*** Opening of Provided data ***

theorem execGuardOwnWatchdog_inv (canSend : Bool) {s : State} (hs : s.Inv)
    : ∃ t', execGuardOwnWatchdog canSend s = .next t' ∧ t'.Inv := by
  refine ⟨_, rfl, ?_⟩
  repeat' (with_reducible first
    | assumption | apply State.announceReset_inv | apply State.moduleReset_inv | (split <;> try dsimp only))

theorem State.fellBack_inv {s : State} (hs : s.Inv) (target : Nat) : (s.fellBack target).Inv := by
  unfold State.fellBack
  repeat' (with_reducible first | assumption | apply State.hold_inv)

theorem State.layer_inv {s : State} (hs : s.Inv) : (s.layer).Inv := by
  unfold State.layer
  repeat' (with_reducible first | assumption | apply State.Inv.fold | (simp only [State.inv_mk]) | exact fun h => h)

theorem State.bootGuard_inv {s : State} (hs : s.Inv) : (s.bootGuard).Inv := by
  unfold State.bootGuard
  repeat' (with_reducible first
    | assumption | apply State.layer_inv | apply State.onFw_inv | apply State.fellBack_inv | apply State.alert_inv
    | apply State.Inv.fold | (simp only [State.inv_mk]) | exact fun h => h | (split <;> try dsimp only))

theorem execGuardBoot_inv (dv nodeDv : Nat) {s : State} (hs : s.Inv) : ∃ t', execGuardBoot dv nodeDv s = .next t' ∧ t'.Inv := by
  refine ⟨_, rfl, ?_⟩
  repeat' (with_reducible first
    | assumption | apply State.moduleReset_inv | apply State.setModule_inv | apply State.bootGuard_inv | apply State.Inv.fold
    | (simp only [State.inv_mk]) | exact fun h => h | (split <;> try dsimp only))

theorem execGuardWatchdog_inv {s : State} (hs : s.Inv) : ∃ t', execGuardWatchdog s = .next t' ∧ t'.Inv := by
  refine ⟨_, rfl, ?_⟩
  repeat' (with_reducible first | assumption | apply State.moduleReset_inv | (split <;> try dsimp only))

theorem execGuardImageRunning_inv {s : State} (hs : s.Inv) : ∃ t', execGuardImageRunning s = .next t' ∧ t'.Inv := by
  refine ⟨_, rfl, ?_⟩
  repeat' (with_reducible first
    | assumption | apply State.setModule_inv | apply State.Inv.fold | (simp only [State.inv_mk]) | exact fun h => h
    | (split <;> try dsimp only))

theorem State.startupEnds_inv {s : State} (hs : s.Inv) (st : ModSt) (cause : Nat) : (s.startupEnds st cause).Inv := by
  unfold State.startupEnds
  repeat' (with_reducible first
    | assumption | apply State.writeBack_inv | apply State.enterSafe_inv | apply State.reviewHealth_inv
    | apply State.setModule_inv | apply State.Inv.fold | (simp only [State.inv_mk]) | exact fun h => h
    | (split <;> try dsimp only))

theorem execFirstStewardHeartbeat_inv {s : State} (hs : s.Inv) : ∃ t', execFirstStewardHeartbeat s = .next t' ∧ t'.Inv := by
  refine ⟨_, rfl, ?_⟩
  repeat' (with_reducible first
    | assumption | apply State.tryTrain_inv | apply State.resolveLevels_inv | apply State.setModule_inv
    | apply State.foldl_inv | apply State.Inv.fold | (simp only [State.inv_mk]) | (intro _; intros; try dsimp only)
    | (split <;> try dsimp only))

theorem execStewardBootFallback_inv {s : State} (hs : s.Inv) : ∃ t', execStewardBootFallback s = .next t' ∧ t'.Inv := by
  refine ⟨_, rfl, ?_⟩
  repeat' (with_reducible first
    | assumption | apply State.onFw_inv | apply State.fellBack_inv | apply State.startupEnds_inv | apply State.Inv.fold
    | (simp only [State.inv_mk]) | exact fun h => h | (split <;> try dsimp only))

theorem execChannelTrainingDone_inv (ports bulk : Nat) {s : State} (hs : s.Inv)
    : ∃ t', execChannelTrainingDone ports bulk s = .next t' ∧ t'.Inv := by
  refine ⟨_, rfl, ?_⟩
  repeat' (with_reducible first
    | assumption | apply State.portLost_inv | apply State.setModule_inv | apply State.foldl_inv | apply State.Inv.fold
    | (simp only [State.inv_mk]) | (intro _; intros; try dsimp only) | (split <;> try dsimp only))

theorem State.liftFence_inv {s : State} (hs : s.Inv) (kind unit : Nat) : (s.liftFence kind unit).Inv := by
  unfold State.liftFence
  repeat' (with_reducible first
    | assumption | apply State.onUnit_inv | apply State.onTile_inv | apply State.zeroTile_inv | apply State.portBack_inv
    | apply State.hold_inv | (split <;> try dsimp only))

theorem State.passTile_inv {s : State} (hs : s.Inv) (t : Nat) (pass : Bool) : (s.passTile t pass).Inv := by
  unfold State.passTile
  repeat' (with_reducible first
    | assumption | apply State.roundPassed_inv | apply State.liftFence_inv | apply State.fenceUnit_inv
    | (split <;> try dsimp only))

theorem State.passSlice_inv {s : State} (hs : s.Inv) (i : Nat) (pass : Bool) : (s.passSlice i pass).Inv := by
  unfold State.passSlice
  repeat' (with_reducible first
    | assumption | apply State.roundPassed_inv | apply State.liftFence_inv | apply State.roundFailed_inv
    | (split <;> try dsimp only))

theorem execSelftestPassDone_inv (tiles : List Nat) (slices : List Nat) {s : State} (hs : s.Inv)
    : ∃ t', execSelftestPassDone tiles slices s = .next t' ∧ t'.Inv := by
  refine ⟨_, rfl, ?_⟩
  repeat' (with_reducible first
    | assumption | apply State.passTile_inv | apply State.passSlice_inv | apply State.resolveLevels_inv
    | apply State.startupEnds_inv | apply State.foldl_inv | (intro _; intros; try dsimp only) | (split <;> try dsimp only))

/-! ### Monitor -/

theorem plain_inv (args : List (List Byte)) {s : State} (hs : s.Inv) (lines : List (List Byte)) :
    (plain args s lines).1.Inv := by
  unfold plain
  repeat' (with_reducible first | assumption | (split <;> try dsimp only))

theorem State.acted_inv {s : State} (hs : s.Inv) : (s.acted).Inv := by
  unfold State.acted
  repeat' (with_reducible first | assumption | apply State.Inv.fold | (simp only [State.inv_mk]) | exact fun h => h)

theorem State.command_inv {s : State} (hs : s.Inv) (relay engineer : Bool) (mine : List (List Byte) → Bool) (act : List
    (List Byte) → State → Reply) (hact : ∀ (v0 : List (List Byte)) (v1 : State), v1.Inv → (act v0 v1).1.Inv) :
    (s.command relay engineer mine act).Inv := by
  unfold State.command
  dsimp only
  repeat' (with_reducible first
    | assumption | apply hact | apply State.drain_inv | apply State.onSession_inv | apply State.respond_inv
    | apply State.acted_inv | (split <;> try dsimp only))

theorem execMonitorHelp_inv (relay : Bool) {s : State} (hs : s.Inv) : ∃ t', execMonitorHelp relay s = .next t' ∧ t'.Inv := by
  refine ⟨_, rfl, ?_⟩
  repeat' (with_reducible first | assumption | apply State.command_inv | apply plain_inv | (intro _; intros; try dsimp only))
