/-- Settles O3: each step of start-up from the state in which it is due. -/
theorem startUpStepsComplete : Obligations.StartUpStepsComplete := by
  refine ⟨fun s dv nodeDv hr hg ha => ?_, fun s dv nodeDv hst hpre hdv hnode hat hsvc hres hrails hg ha => ?_, fun s hst hat hrails => ?_,
    fun s hst hg => ?_, fun s hst hg hf ho => ?_, fun s ports bulk hst hd => ?_, fun s tiles slices hst hports hfail => ?_,
    fun s t₀ hst hat ht => ?_, fun s hup hres => ⟨?_, ?_⟩, fun s us hus hlow hchain hup hres => ?_,
    fun s => rfl, fun s hs ht => ⟨?_, ?_, ?_⟩,
    fun s hs h8 hst => ?_⟩
  · have ready := hr
    simp only [State.romReady, Bool.and_eq_true, beq_iff_eq, Option.isNone_iff_eq_none] at ready
    obtain ⟨⟨⟨⟨hst, -⟩, -⟩, hres⟩, -⟩ := ready
    have stays : s.precharged dv nodeDv = s := if_neg (by simp [hst])
    rw [exec_guardBoot hres (by rwa [stays]), stays, State.bootGuard_active hg ha]
  · let w : State := { s with power := { s.power with switchOn := true, rails := updAt s.power.rails 0 (fun _ => .good) } }
    obtain ⟨own, b, ps, hset, hb, -, -⟩ := w.setModule_guardBoot
    have enters : s.precharged dv nodeDv = { w with boot := b, pair := { w.pair with own := own }, parts := ps } :=
      (if_pos (by simp [hst, hpre, hdv, hnode])).trans hset
    have drop : (updAt s.power.rails 0 (fun _ => RailSt.good)).drop 1 = s.power.rails.drop 1 := by
      cases s.power.rails <;> rfl
    have ready : (s.precharged dv nodeDv).romReady = true := by
      rw [enters, hb]
      simp only [State.romReady, w, hat, hsvc, hres, drop, hrails]
      rfl
    have active : ((s.precharged dv nodeDv).fwTarget 0).good ((s.precharged dv nodeDv).fwTarget 0).active = true := by
      rw [enters, hb]
      exact hg
    have attempts : (s.precharged dv nodeDv).boot.attempts < 3 := by
      rw [enters, hb]
      exact ha
    refine ⟨_, exec_guardBoot hres ready, ?_⟩
    rw [State.bootGuard_active active attempts, enters, hb]
    exact ⟨rfl, rfl, rfl, rfl, rfl, rfl⟩
  · obtain ⟨a, c, f, k, own, ps, hset⟩ := State.setModule_frame (s := { s with
      fabric := { s.fabric with locked := 0x3FFFFFF }, sec := { s.sec with heartbeatAt := s.now }, boot := { s.boot with guardUp := true } })
      .stewardBoot
    refine ⟨_, congrArg Host.Outcome.next ((if_pos (by simp [hst, hat, hrails])).trans hset), rfl, rfl, rfl, rfl, rfl, rfl, rfl⟩
  · let w : State := { s with
      sec := { s.sec with steward := true, heartbeatAt := s.now }
      power := { s.power with doms := s.power.doms.map (fun d => { d with wantSt := .run, wantCode := 0x48 }) }
      boot := { s.boot with served := true } }
    obtain ⟨l, htrain⟩ := State.foldl_tryTrain_frame (List.range 8) (w.setModule .train).resolveLevels
    obtain ⟨a, c, f, k, own, ps, hset⟩ := w.setModule_frame .train
    refine ⟨_, congrArg Host.Outcome.next ((if_pos (by simp [hst, hg])).trans htrain), ?_, ?_, ?_, rfl⟩
    · change (w.setModule .train).resolveLevels.boot.st = _
      rw [State.resolveLevels_boot, hset]
    · change (w.setModule .train).resolveLevels.boot.served = _
      rw [State.resolveLevels_boot, hset]
    · change (w.setModule .train).resolveLevels.sec = _
      rw [State.resolveLevels_sec, hset]
  · obtain ⟨held, ps, hheld⟩ := State.hold_frame (s := { s.onFw 1 FwTarget.switched with
      boot := { (s.onFw 1 FwTarget.switched).boot with stewardFallback := true }
      sec := { (s.onFw 1 FwTarget.switched).sec with heartbeatAt := s.now } }) 0x85 (toLe 1 1 ++
        toLe 1 (b2n (({ s.onFw 1 FwTarget.switched with
          boot := { (s.onFw 1 FwTarget.switched).boot with stewardFallback := true }
          sec := { (s.onFw 1 FwTarget.switched).sec with heartbeatAt := s.now } } : State).fwTarget 1).activeB))
    refine ⟨_, congrArg Host.Outcome.next ((if_neg (by simp [hst, hg])).trans ((if_pos (by simp [hf, ho])).trans hheld)), hst, rfl, rfl, rfl⟩
  · let w : State := { s with boot := { s.boot with trained := ports % 65536 + bulk % 256 * 65536 } }
    let m := ((List.range 24).filter (fun i => !(ports % 65536 + bulk % 256 * 65536).testBit i)).foldl
      (fun (t : State) i => t.portLost i) w
    have kept : w.Kept m := State.foldl_kept _ _ (.refl w) fun t i h => State.portLost_kept h i
    obtain ⟨-, -, -, -, htrained, -, -⟩ := kept
    obtain ⟨a, c, f, k, own, ps, hset⟩ := m.setModule_frame .selftest
    exact ⟨_, congrArg Host.Outcome.next ((if_neg (by simp [hst, hd])).trans hset), rfl, htrained⟩
  · let w := (List.range 24).foldl (fun (t : State) i => t.passSlice i (!slices.contains i))
      ((List.range 64).foldl (fun (t : State) i => t.passTile i (!tiles.contains i)) s)
    have kept : s.Kept w := State.foldl_kept _ _ (State.foldl_kept _ _ (.refl s) fun t i h => State.passTile_kept h _ _)
      fun t i h => State.passSlice_kept h _ _
    obtain ⟨-, -, -, -, htrained, -, -⟩ := kept
    have passes : ¬(decide (((List.range 16).filter (fun i => w.boot.trained.testBit i)).length < 8) ||
        decide (((List.range 64).filter tiles.contains).length > 32)) = true := by
      rw [htrained]
      simp only [Bool.or_eq_true, decide_eq_true_eq]
      omega
    have ends : ∃ st : ModSt, (st = .ready ∨ st = .degraded) ∧ exec (.selftestPassDone tiles slices) s =
        .next (w.startupEnds st 0).resolveLevels := by
      refine ⟨if ((List.range 64).filter tiles.contains).length > 0 || w.hurt then .degraded else .ready, ?_, ?_⟩
      · split
        · exact .inr rfl
        · exact .inl rfl
      · exact congrArg Host.Outcome.next ((if_neg (by simp [hst])).trans (congrArg State.resolveLevels (if_neg passes)))
    obtain ⟨st, hready, run⟩ := ends
    have live : st ≠ .safe := by
      rintro rfl
      simp at hready
    obtain ⟨hboot, hserved, hstep⟩ := w.startupEnds_ready live 0
    refine ⟨_, run, ?_⟩
    rw [State.resolveLevels_boot, hstep, hserved, hboot]
    exact ⟨rfl, rfl, hready⟩
  · have due : execGuardWatchdog s = .next (if decide (s.boot.st = .guardBoot) && decide (s.now ≥ t₀ + 150000000) then s.moduleReset else s) := by
      simp only [execGuardWatchdog, hat]
    exact due.trans (congrArg Host.Outcome.next (if_pos (by simp [hst, ht])))
  · exact congrArg Host.Outcome.next ((if_neg (by simp [hup])).trans ((if_pos rfl).trans (State.announceReset_none hres)))
  · exact congrArg Host.Outcome.next ((if_neg (by simp [hup])).trans (if_neg (by simp)))
  · refine congrArg Host.Outcome.next ((if_neg (by simp [hus, hlow])).trans ((if_pos hchain).trans ((if_pos hup).trans ?_)))
    refine (State.announceReset_none (s := { s with boot := { s.boot with svcLow := true } }) hres).trans ?_
    rw [State.raiseLive_boot]
  · exact congrArg Host.Outcome.next (if_pos (by simp [hs, ht]))
  · rw [State.restartSteward, if_pos hs]
    rfl
  · rw [State.restartSteward, if_pos hs]
    rfl
  · have due : ¬(s.sec.steward || !(s.boot.served || s.boot.stepEight) || (s.boot.st == .safe && s.boot.safeCause == 1) ||
        s.boot.st == .off) = true := by simp [hs, h8, hst]
    obtain ⟨hsec, hthermal⟩ := State.banner_keeps (s := { s.drain with
      sec := { s.sec with steward := true, heartbeatAt := s.now }, thermal := { s.thermal with keepSuspended := s.thermal.emergency } })
    exact ⟨_, congrArg Host.Outcome.next (if_neg due), hsec, hthermal⟩
end
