-- ==== Sys2Proof/Machine/Stop.lean ====
section
/-! DEFINITION. STOP, the stop condition generator (spec/45_stop.md). -/

namespace Sys2Proof.Machine

/-- `STOP` (45_stop.md R190): one control write (R191) and completion without a result. -/
def execStop (s : State) : Result :=
  match s.fsm with
  | .idle => .next (s.accept .stop)
  | .stopCtl => ctlWriteThen .stop s fun s' => .next s'.completeVoid
  | _ => held s

end Sys2Proof.Machine
end

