-- ==== Sys2Proof/Certificates/Slice0/Obligations.lean ====
section
/-! DEFINITION. The statements for the provers. Each docstring says which rule of spec/ it formalises; a clause that rests on a
decision of the spec (`D<n>`) or on a log entry of the model says so. A run is `run n s`, `n` steps, one agent's move each;
the moves are those listed in `turns`. -/

open Sys2Proof Sys2Proof.Machine

/-! ### Encoding -/

/-- The example words of spec/30_encoding.md R109 and some reserved words of spec/95_test_vectors.md 2.1 (encoding: D17). -/
def Obligations.CommandWordsDecodeToTheirOperations : Prop :=
  decode 0x10000186A0 = .ok (.init 100000 0) ∧ decode 0x2000000000 = .ok .start ∧
    decode 0x3000000050 = .ok (.txaddr 0x50 0) ∧ decode 0x310000007F = .ok (.txaddr 0x7F 1) ∧
    decode 0x40000000AB = .ok (.txbyte 0xAB) ∧ decode 0x5100000000 = .ok (.rxbyte .sendAck) ∧
    decode 0x5000000000 = .ok (.rxbyte .sendNack) ∧ decode 0x6000000000 = .ok .stop ∧
    decode 0x700000003C = .ok (.waitrdy 60) ∧ decode 0x3000000080 = .error (.mustBeZero "TXADDR") ∧
    decode 0x1400000001 = .error (.mustBeZero "INIT") ∧ decode 0x0FFFFFFFFF = .error (.opcode 0) ∧
    decode 0x8000000000 = .error (.opcode 8)

/-- Decoding the word of an operation gives the operation, for every operation and every operand (R91 to R95, D17). -/
def Obligations.DecodeOfEncodeIsTheOperation : Prop := ∀ i : Instr, decode (encode i) = .ok i

/-- A word that decodes is the word of the operation it decodes to: no two words name one operation (R93, R94, D17). -/
def Obligations.EncodeOfDecodedIsTheWord : Prop := ∀ (w : CmdWord) (i : Instr), decode w = .ok i → encode i = w

/-- The field-wise decoder is the mask-and-match decoder of R94 and R95 (D17): a decoded word matches its operation's row, a
word that matches a row decodes to an operation of that row, a word is reserved exactly when no row matches, and no word
matches two rows. -/
def Obligations.DecodeFollowsTheMaskTable : Prop :=
  ∀ w : CmdWord,
    (∀ i, decode w = .ok i → i.row ∈ opcodeTable ∧ w &&& i.row.mask = i.row.matchBits) ∧
      (∀ r ∈ opcodeTable, w &&& r.mask = r.matchBits → ∃ i, decode w = .ok i ∧ i.row = r) ∧
      ((∃ e, decode w = .error e) ↔ ∀ r ∈ opcodeTable, w &&& r.mask ≠ r.matchBits) ∧
      opcodeTable.Pairwise fun a b => ¬(w &&& a.mask = a.matchBits ∧ w &&& b.mask = b.matchBits)

/-- The assembler (R109, D26): an operand out of its range is an error, and otherwise the word decodes to the operation with the
operand as written. -/
def Obligations.AssembledLineCarriesItsOperands : Prop :=
  ∀ c : Config,
    (∀ a : AsmCommand, a.wellFormed = false → assemble c a = none) ∧
      (∀ freq ps, freq < 2 ^ 32 → ∃ w f, assemble c (.init freq ps) = some w ∧
        decode w = .ok (.init f ps.selector) ∧ f.toNat = freq) ∧
      (∀ addr dir, addr < 128 → ∃ w a, assemble c (.txaddr addr dir) = some w ∧
        decode w = .ok (.txaddr a (dir.bit c)) ∧ a.toNat = addr) ∧
      (∀ byte, byte < 256 → ∃ w b, assemble c (.txbyte byte) = some w ∧ decode w = .ok (.txbyte b) ∧ b.toNat = byte) ∧
      (∀ budget, budget < 256 → ∃ w b, assemble c (.waitrdy budget) = some w ∧
        decode w = .ok (.waitrdy b) ∧ b.toNat = budget) ∧
      (∀ ack, ∃ w, assemble c (.rxbyte ack) = some w ∧ decode w = .ok (.rxbyte ack)) ∧
      assemble c .start = some 0x2000000000 ∧ assemble c .stop = some 0x6000000000

/-! ### The step and the host interface -/

/-- In `IDLE` the block's turn runs the decoded command that is offered (R107, D19). The step itself only takes the turn off
the list. -/
def Obligations.StepRunsTheOfferedCommand : Prop :=
  ∀ (s : State) (ts : List Turn) (i : Instr), s.turns = .block :: ts → s.fsm = .idle → s.cmdValid = true →
    decode s.cmd = .ok i → step s = exec i { s with turns := ts }

/-- Outside `IDLE` the block's turn runs the operation whose micro-state `FSM` is, with the latched operands, whatever the
host's lines hold (spec/10_state.md R36, R38; R107; D19, D31). -/
def Obligations.StepRunsTheOperationInFlight : Prop :=
  ∀ (s : State) (ts : List Turn), s.turns = .block :: ts →
    (s.fsm ∈ [.initPs, .initBr, .initEn] →
      step s = exec (.init s.limm (s.lmod.extractLsb' 0 2)) { s with turns := ts }) ∧
      (s.fsm ∈ [.startCtl, .startPoll, .startChk] → step s = exec .start { s with turns := ts }) ∧
      (s.fsm ∈ [.txaData, .txaCtl, .txaPoll, .txaChk] →
        step s = exec (.txaddr (s.limm.extractLsb' 0 7) (s.lmod.extractLsb' 0 1)) { s with turns := ts }) ∧
      (s.fsm ∈ [.txbData, .txbCtl, .txbPoll, .txbChk] →
        step s = exec (.txbyte (s.limm.extractLsb' 0 8)) { s with turns := ts }) ∧
      (s.fsm ∈ [.rxEa, .rxClr, .rxPoll, .rxChk, .rxData] →
        step s = exec (.rxbyte (if s.lmod.getLsbD 0 then .sendAck else .sendNack)) { s with turns := ts }) ∧
      (s.fsm = .stopCtl → step s = exec .stop { s with turns := ts }) ∧
      (s.fsm = .wrPoll → step s = exec (.waitrdy (s.limm.extractLsb' 0 8)) { s with turns := ts })

/-- In `IDLE` with nothing offered the block waits; with a reserved word offered the step is refused by name (R104, R107; D18,
D19). -/
def Obligations.IdleBlockWaitsOrRefusesReservedWord : Prop :=
  ∀ (s : State) (ts : List Turn), s.turns = .block :: ts → s.fsm = .idle →
    (s.cmdValid = false → step s = .next { s with turns := ts }) ∧
      (∀ e, s.cmdValid = true → decode s.cmd = .error e → step s = .refused (.reservedCommand s.cmd))

/-- Acceptance of each operation (R107; D19, D31): the latches, `RVALID` = 0, the first micro-state, and `CNT` for WAITRDY. -/
def Obligations.CommandsAreAcceptedInIdle : Prop :=
  ∀ s : State, s.fsm = .idle →
    (∀ freq ps, freq ≠ 0 → exec (.init freq ps) s =
      .next { s with lop := 1, lmod := ps.zeroExtend 4, limm := freq, rvalid := false, fsm := .initPs }) ∧
      (s.sto = false → exec .start s =
        .next { s with lop := 2, lmod := 0, limm := 0, rvalid := false, fsm := .startCtl }) ∧
      (∀ addr dir, exec (.txaddr addr dir) s =
        .next { s with lop := 3, lmod := dir.zeroExtend 4, limm := addr.zeroExtend 32, rvalid := false, fsm := .txaData }) ∧
      (∀ byte, exec (.txbyte byte) s =
        .next { s with lop := 4, lmod := 0, limm := byte.zeroExtend 32, rvalid := false, fsm := .txbData }) ∧
      (∀ ack, exec (.rxbyte ack) s =
        .next { s with lop := 5, lmod := if ack = .sendAck then 1 else 0, limm := 0, rvalid := false, fsm := .rxEa }) ∧
      exec .stop s = .next { s with lop := 6, lmod := 0, limm := 0, rvalid := false, fsm := .stopCtl } ∧
      (∀ budget, exec (.waitrdy budget) s = .next { s with
        lop := 7, lmod := 0, limm := budget.zeroExtend 32, rvalid := false, fsm := .wrPoll, cnt := budget })

/-- A step that accepts latches the three fields of the command word that the host offers (R107, R38; D19, D31). -/
def Obligations.AcceptanceLatchesTheOfferedWord : Prop :=
  ∀ (s : State) (ts : List Turn) (i : Instr), s.turns = .block :: ts → s.fsm = .idle → s.cmdValid = true →
    decode s.cmd = .ok i → (∀ ps, i ≠ .init 0 ps) → (i = .start → s.sto = false) →
    ∃ t, step s = .next t ∧ t.lop = s.cmd.extractLsb' 36 4 ∧ t.lmod = s.cmd.extractLsb' 32 4 ∧
      t.limm = s.cmd.extractLsb' 0 32 ∧ t.rvalid = false ∧ t.busy = true ∧ t.inFlight = some i

/-- The two preconditions of acceptance, each refused by name (spec/40_init.md R126, D16; spec/41_start.md R145, D28). -/
def Obligations.UnacceptableCommandsAreRefused : Prop :=
  ∀ s : State, s.fsm = .idle →
    (∀ ps, exec (.init 0 ps) s = .refused .initFrequencyZero) ∧
      (s.sto = true → exec .start s = .refused .startWhileStopPending)

/-- The only refusals (spec/00_scope.md R13, spec/60_exceptions.md R206, R219): a host that keeps its duties is never refused,
and a step that is refused is the block's turn in `IDLE` with an offer that breaks one of three duties. So an accepted
operation is never refused. -/
def Obligations.StepIsRefusedOnlyAtAcceptance : Prop :=
  ∀ s : State,
    (HostDutiesKept s → ∃ t, step s = .next t) ∧
      ∀ r, step s = .refused r →
        (takeTurn s).1 = .block ∧ s.fsm = .idle ∧ s.cmdValid = true ∧
          ((∃ e, decode s.cmd = .error e ∧ r = .reservedCommand s.cmd) ∨
            (∃ ps, decode s.cmd = .ok (.init 0 ps) ∧ r = .initFrequencyZero) ∨
            (decode s.cmd = .ok .start ∧ s.sto = true ∧ r = .startWhileStopPending))

/-! ### The bus engine and reset -/

/-- The bus engine's two steps (spec/20_memory.md R70, R71, R73, R74, D22): *complete* when `EN` = 1 and `INT` = 0, and
*stop-done*. A turn in which the step is not enabled changes nothing (log 17). -/
def Obligations.EngineStepsAsItsContractSays : Prop :=
  ∀ (s : State) (ts : List Turn),
    (∀ status data, s.turns = .complete status data :: ts → s.en = true → s.int = false →
      step s = .next { s with turns := ts, status := status, data := data, int := true }) ∧
      (∀ status data, s.turns = .complete status data :: ts → s.en = false ∨ s.int = true →
        step s = .next { s with turns := ts }) ∧
      (s.turns = .stopDone :: ts → step s = .next { s with turns := ts, sto := false })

*** Close of Provided data ***

**Task description:**
Scan the records above for the lines holding "that rests on a" and "def Obligations.DecodeFollowsTheMaskTable : Prop". Transcribe those two and every line between them word for word, and no others.

**Response to the exercise:**
/-! DEFINITION. The statements for the provers. Each docstring says which rule of spec/ it formalises; a clause that rests on a
decision of the spec (`D<n>`) or on a log entry of the model says so. A run is `run n s`, `n` steps, one agent's move each;
the moves are those listed in `turns`. -/

open Sys2Proof Sys2Proof.Machine

/-! ### Encoding -/

/-- The example words of spec/30_encoding.md R109 and some reserved words of spec/95_test_vectors.md 2.1 (encoding: D17). -/
def Obligations.CommandWordsDecodeToTheirOperations : Prop :=
  decode 0x10000186A0 = .ok (.init 100000 0) ∧ decode 0x2000000000 = .ok .start ∧
    decode 0x3000000050 = .ok (.txaddr 0x50 0) ∧ decode 0x310000007F = .ok (.txaddr 0x7F 1) ∧
    decode 0x40000000AB = .ok (.txbyte 0xAB) ∧ decode 0x5100000000 = .ok (.rxbyte .sendAck) ∧
    decode 0x5000000000 = .ok (.rxbyte .sendNack) ∧ decode 0x6000000000 = .ok .stop ∧
    decode 0x700000003C = .ok (.waitrdy 60) ∧ decode 0x3000000080 = .error (.mustBeZero "TXADDR") ∧
    decode 0x1400000001 = .error (.mustBeZero "INIT") ∧ decode 0x0FFFFFFFFF = .error (.opcode 0) ∧
    decode 0x8000000000 = .error (.opcode 8)

/-- Decoding the word of an operation gives the operation, for every operation and every operand (R91 to R95, D17). -/
def Obligations.DecodeOfEncodeIsTheOperation : Prop := ∀ i : Instr, decode (encode i) = .ok i

/-- A word that decodes is the word of the operation it decodes to: no two words name one operation (R93, R94, D17). -/
def Obligations.EncodeOfDecodedIsTheWord : Prop := ∀ (w : CmdWord) (i : Instr), decode w = .ok i → encode i = w

/-- The field-wise decoder is the mask-and-match decoder of R94 and R95 (D17): a decoded word matches its operation's row, a
word that matches a row decodes to an operation of that row, a word is reserved exactly when no row matches, and no word
matches two rows. -/
def Obligations.DecodeFollowsTheMaskTable : Prop :=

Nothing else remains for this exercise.